▸ EXERCISE AIM
Go to the line containing "zero => simp [assemble]" in the records below and print it and every following line exactly, on through the line containing "simp [h, this]", then stop.

▸ DATA PROVIDED
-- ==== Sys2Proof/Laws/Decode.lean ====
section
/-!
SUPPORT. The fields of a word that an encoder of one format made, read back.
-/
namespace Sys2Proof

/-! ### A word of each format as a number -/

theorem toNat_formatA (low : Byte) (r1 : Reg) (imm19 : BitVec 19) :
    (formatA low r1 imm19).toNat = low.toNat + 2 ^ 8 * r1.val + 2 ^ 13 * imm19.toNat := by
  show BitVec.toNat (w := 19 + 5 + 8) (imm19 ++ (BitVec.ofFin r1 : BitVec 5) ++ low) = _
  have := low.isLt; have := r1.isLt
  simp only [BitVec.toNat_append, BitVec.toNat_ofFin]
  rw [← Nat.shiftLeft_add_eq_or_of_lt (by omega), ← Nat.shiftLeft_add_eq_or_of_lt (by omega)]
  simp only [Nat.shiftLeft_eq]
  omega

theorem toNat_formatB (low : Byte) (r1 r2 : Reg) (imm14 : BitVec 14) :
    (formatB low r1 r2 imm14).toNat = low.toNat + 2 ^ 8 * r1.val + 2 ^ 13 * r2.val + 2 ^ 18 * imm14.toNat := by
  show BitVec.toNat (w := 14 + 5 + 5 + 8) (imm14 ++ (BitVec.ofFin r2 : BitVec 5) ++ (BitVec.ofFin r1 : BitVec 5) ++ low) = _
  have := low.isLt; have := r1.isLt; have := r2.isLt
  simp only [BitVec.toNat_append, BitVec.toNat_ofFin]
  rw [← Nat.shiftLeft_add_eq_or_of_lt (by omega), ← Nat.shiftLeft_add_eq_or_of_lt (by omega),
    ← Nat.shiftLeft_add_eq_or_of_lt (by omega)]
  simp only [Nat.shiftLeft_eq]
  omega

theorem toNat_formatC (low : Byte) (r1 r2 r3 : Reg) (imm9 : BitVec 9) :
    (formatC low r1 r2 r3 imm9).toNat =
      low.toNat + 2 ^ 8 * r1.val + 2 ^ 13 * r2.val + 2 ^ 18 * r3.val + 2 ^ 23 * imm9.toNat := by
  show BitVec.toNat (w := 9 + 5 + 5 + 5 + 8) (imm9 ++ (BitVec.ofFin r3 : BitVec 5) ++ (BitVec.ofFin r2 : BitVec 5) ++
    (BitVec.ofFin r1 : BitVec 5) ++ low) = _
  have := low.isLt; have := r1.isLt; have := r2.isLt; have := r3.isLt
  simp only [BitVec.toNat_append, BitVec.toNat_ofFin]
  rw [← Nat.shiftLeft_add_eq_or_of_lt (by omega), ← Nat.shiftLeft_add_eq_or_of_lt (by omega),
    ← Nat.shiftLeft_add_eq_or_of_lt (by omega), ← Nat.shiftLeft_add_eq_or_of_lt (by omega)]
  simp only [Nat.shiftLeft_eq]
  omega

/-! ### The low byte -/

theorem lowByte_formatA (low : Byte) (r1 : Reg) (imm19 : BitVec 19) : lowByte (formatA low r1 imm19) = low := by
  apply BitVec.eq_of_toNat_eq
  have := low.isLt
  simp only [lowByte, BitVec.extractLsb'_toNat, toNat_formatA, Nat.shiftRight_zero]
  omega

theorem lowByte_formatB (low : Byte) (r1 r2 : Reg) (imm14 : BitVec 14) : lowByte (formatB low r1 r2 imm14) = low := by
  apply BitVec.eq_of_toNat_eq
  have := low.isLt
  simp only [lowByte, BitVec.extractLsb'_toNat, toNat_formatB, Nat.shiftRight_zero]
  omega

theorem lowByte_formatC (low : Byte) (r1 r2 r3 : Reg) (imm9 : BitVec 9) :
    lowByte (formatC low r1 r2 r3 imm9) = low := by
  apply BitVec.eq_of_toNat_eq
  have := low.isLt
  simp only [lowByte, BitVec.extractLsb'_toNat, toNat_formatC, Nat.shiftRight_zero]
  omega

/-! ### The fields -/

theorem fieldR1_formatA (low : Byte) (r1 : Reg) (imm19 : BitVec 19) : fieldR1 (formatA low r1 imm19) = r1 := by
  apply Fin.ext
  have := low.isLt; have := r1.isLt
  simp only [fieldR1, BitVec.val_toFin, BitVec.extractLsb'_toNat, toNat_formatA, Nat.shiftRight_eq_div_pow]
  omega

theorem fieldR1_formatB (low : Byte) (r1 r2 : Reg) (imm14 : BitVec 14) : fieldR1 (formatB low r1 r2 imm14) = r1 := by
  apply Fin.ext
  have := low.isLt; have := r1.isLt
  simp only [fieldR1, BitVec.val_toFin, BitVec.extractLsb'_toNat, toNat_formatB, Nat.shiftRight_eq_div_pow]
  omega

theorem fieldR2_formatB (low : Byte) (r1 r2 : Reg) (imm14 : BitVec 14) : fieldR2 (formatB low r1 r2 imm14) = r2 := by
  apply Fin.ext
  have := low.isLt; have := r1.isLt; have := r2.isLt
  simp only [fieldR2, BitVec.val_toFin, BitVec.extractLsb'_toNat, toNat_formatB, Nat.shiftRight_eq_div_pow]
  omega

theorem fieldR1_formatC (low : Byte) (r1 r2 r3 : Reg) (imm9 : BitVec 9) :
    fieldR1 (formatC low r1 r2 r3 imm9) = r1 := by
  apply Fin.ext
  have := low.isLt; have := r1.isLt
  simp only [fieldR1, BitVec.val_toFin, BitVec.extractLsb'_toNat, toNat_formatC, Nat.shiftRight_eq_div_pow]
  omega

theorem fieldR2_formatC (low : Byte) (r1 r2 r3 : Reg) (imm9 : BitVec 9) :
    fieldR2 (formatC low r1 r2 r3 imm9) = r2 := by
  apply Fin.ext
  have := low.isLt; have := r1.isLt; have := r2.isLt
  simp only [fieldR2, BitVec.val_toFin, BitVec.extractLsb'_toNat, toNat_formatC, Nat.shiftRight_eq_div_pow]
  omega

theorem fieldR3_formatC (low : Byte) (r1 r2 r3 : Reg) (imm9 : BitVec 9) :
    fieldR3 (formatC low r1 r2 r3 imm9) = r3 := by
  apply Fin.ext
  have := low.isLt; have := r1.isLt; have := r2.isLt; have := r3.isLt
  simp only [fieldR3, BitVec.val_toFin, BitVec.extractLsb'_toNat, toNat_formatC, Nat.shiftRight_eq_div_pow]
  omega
* * *
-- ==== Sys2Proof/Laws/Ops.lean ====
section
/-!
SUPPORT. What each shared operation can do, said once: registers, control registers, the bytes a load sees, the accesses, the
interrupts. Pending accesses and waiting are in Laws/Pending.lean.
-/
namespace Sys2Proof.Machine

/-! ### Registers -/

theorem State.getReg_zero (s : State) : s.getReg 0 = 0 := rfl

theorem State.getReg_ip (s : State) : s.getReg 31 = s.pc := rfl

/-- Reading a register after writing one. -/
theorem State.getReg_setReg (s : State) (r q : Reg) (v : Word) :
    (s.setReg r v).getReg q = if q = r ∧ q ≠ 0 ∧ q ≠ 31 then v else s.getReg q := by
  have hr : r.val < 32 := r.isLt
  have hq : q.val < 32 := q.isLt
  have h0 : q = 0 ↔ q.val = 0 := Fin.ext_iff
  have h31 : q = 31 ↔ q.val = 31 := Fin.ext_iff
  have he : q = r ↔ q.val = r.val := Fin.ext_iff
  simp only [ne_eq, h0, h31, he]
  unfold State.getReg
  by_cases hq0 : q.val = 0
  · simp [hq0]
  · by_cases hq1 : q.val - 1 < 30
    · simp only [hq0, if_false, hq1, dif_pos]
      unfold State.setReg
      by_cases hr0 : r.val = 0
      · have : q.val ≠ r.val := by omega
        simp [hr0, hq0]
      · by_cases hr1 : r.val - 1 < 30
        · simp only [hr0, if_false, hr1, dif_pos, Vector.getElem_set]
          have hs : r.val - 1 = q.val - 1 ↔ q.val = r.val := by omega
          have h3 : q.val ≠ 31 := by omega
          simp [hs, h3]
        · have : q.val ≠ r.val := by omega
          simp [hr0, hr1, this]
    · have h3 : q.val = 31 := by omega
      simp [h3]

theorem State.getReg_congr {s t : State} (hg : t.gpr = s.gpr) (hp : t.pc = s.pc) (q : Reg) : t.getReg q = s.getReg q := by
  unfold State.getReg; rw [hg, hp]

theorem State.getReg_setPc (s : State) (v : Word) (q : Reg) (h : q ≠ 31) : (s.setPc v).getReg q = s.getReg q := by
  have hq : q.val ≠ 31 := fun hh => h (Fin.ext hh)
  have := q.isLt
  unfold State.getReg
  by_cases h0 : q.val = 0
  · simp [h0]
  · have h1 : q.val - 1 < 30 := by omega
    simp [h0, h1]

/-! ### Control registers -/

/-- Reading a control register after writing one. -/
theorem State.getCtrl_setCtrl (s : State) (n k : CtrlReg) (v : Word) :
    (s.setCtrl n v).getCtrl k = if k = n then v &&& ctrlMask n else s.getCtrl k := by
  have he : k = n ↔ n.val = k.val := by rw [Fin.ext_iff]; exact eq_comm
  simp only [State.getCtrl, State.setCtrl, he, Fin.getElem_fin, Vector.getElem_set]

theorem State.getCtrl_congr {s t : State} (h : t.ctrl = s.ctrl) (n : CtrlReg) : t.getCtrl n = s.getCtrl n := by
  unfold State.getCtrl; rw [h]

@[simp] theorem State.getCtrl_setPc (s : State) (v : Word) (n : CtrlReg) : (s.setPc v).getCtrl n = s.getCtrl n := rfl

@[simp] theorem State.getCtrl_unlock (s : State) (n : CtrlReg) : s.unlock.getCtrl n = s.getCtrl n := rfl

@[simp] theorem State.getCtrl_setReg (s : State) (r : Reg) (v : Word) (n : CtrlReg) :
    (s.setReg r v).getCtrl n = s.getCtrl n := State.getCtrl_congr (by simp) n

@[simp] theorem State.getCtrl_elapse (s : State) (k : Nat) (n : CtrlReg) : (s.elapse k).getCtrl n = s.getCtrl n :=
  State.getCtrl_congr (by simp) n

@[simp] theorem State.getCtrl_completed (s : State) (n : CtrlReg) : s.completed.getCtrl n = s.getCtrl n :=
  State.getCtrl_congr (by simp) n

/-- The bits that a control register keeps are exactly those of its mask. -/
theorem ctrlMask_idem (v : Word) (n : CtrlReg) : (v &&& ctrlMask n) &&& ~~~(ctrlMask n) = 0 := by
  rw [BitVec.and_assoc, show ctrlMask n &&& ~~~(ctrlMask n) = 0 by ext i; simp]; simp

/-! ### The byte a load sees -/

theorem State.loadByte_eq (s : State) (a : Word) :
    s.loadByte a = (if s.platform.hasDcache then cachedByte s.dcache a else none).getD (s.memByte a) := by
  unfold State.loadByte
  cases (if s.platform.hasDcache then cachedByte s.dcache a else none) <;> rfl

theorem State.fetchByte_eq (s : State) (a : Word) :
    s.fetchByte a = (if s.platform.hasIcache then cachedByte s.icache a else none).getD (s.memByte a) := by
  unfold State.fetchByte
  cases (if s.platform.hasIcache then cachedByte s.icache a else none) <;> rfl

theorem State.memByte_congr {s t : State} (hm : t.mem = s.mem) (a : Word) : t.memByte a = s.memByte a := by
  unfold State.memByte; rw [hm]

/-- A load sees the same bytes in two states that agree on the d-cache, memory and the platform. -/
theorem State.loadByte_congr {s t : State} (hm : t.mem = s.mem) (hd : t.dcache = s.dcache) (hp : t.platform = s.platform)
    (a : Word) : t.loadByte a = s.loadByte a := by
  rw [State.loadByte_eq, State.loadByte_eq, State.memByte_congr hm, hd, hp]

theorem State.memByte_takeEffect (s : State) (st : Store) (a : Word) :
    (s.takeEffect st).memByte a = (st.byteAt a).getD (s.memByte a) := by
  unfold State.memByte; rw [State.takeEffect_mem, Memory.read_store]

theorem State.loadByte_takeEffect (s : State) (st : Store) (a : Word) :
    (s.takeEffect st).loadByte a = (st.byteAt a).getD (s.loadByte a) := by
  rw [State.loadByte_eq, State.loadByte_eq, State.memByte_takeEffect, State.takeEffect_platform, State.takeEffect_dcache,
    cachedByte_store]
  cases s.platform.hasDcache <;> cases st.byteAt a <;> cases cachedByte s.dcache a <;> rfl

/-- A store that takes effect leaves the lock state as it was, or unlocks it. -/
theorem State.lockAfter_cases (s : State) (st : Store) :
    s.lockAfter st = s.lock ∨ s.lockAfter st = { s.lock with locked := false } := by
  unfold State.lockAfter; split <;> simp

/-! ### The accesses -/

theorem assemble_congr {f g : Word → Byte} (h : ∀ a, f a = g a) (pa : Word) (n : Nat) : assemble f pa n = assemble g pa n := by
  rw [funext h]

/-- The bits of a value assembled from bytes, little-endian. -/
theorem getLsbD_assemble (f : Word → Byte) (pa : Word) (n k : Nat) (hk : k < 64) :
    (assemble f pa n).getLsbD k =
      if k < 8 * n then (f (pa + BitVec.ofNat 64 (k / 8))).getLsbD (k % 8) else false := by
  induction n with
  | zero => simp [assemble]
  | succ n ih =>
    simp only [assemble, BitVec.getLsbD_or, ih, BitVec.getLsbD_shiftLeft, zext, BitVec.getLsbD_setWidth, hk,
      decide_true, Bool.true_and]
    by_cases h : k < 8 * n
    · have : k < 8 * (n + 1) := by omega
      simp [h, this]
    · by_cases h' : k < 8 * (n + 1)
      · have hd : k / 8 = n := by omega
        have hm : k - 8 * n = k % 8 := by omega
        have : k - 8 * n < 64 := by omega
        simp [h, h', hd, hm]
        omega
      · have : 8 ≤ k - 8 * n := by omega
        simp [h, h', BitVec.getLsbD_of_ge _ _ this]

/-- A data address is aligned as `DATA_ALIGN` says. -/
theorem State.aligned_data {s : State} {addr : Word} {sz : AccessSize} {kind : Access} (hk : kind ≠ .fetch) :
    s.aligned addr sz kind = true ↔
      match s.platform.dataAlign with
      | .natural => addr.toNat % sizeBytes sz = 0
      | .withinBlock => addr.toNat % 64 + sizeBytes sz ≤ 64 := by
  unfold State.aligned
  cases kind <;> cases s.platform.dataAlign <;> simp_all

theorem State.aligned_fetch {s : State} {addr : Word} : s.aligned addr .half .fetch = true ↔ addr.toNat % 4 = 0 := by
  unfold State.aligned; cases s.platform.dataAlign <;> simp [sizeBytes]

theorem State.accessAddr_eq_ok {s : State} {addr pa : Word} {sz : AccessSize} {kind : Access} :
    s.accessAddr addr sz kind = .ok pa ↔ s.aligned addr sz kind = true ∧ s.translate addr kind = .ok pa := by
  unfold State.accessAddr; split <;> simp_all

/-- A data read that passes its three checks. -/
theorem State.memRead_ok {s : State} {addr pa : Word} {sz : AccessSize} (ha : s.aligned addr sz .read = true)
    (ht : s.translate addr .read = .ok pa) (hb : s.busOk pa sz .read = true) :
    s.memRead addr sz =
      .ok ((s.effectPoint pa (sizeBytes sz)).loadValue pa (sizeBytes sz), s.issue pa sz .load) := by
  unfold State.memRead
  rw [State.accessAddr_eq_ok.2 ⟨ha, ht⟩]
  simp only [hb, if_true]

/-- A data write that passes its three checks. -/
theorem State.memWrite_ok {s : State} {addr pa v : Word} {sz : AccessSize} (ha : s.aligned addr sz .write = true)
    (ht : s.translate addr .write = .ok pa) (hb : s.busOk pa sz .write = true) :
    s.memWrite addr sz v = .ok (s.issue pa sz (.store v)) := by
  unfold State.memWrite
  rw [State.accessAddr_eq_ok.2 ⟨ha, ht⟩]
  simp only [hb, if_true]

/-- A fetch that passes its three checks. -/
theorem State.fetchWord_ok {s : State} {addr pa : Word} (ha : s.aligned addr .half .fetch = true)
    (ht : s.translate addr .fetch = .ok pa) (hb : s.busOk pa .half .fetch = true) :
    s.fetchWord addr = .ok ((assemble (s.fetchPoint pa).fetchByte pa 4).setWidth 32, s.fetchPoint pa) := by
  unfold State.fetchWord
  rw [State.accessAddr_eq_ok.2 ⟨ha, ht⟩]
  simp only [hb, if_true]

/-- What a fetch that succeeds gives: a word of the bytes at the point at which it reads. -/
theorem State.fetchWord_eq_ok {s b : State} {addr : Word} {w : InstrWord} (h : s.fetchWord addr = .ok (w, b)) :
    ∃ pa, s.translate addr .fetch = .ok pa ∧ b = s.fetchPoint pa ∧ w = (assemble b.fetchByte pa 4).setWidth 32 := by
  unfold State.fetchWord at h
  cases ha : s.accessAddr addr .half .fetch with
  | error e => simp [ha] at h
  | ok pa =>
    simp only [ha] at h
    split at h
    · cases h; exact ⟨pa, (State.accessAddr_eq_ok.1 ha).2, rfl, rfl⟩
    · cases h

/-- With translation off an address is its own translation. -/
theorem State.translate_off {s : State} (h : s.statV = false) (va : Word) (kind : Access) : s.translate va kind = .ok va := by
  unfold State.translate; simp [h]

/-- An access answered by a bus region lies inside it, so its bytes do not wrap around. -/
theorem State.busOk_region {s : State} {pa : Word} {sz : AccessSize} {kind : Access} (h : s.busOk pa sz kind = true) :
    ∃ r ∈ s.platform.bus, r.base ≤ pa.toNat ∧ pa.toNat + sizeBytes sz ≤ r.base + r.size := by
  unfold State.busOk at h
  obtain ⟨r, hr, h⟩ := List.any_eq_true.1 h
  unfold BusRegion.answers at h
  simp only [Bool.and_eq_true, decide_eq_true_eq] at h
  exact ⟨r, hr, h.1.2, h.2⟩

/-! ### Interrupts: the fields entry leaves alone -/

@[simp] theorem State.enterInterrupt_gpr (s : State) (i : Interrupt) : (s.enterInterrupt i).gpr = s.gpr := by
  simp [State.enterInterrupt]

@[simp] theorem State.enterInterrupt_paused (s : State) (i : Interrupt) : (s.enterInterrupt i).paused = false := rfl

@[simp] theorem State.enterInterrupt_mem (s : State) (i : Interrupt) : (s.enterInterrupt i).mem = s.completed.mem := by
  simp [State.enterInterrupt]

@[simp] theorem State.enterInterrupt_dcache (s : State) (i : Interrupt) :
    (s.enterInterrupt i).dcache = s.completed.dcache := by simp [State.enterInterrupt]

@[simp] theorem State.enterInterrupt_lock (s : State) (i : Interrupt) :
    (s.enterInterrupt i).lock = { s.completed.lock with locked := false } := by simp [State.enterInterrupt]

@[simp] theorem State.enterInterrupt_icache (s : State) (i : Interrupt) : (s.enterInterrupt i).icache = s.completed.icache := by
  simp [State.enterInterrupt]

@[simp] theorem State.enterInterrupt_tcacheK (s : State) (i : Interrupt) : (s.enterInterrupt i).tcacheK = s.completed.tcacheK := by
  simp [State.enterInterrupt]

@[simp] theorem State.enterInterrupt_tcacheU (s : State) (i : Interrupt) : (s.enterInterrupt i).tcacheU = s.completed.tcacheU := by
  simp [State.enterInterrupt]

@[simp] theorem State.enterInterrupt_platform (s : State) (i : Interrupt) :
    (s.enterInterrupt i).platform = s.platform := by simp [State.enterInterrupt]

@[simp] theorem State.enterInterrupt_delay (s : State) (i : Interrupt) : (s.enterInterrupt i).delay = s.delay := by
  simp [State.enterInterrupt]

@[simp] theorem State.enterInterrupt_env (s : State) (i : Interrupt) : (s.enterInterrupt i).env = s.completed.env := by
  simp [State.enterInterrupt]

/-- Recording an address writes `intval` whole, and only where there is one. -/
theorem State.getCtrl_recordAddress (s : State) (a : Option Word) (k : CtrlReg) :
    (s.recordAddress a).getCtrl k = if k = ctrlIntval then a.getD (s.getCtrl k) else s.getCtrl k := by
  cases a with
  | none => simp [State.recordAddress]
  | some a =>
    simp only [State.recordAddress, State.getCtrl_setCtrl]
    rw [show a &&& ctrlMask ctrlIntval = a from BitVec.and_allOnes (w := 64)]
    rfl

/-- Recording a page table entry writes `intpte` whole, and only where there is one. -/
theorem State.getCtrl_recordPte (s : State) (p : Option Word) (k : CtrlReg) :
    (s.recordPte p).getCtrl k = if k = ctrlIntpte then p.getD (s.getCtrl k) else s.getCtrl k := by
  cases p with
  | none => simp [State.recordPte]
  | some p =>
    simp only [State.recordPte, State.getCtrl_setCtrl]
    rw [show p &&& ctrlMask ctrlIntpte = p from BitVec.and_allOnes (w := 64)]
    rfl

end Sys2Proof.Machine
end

▸ OUTPUT BELOW
  | zero => simp [assemble]
  | succ n ih =>
    simp only [assemble, BitVec.getLsbD_or, ih, BitVec.getLsbD_shiftLeft, zext, BitVec.getLsbD_setWidth, hk,
      decide_true, Bool.true_and]
    by_cases h : k < 8 * n
    · have : k < 8 * (n + 1) := by omega
      simp [h, this]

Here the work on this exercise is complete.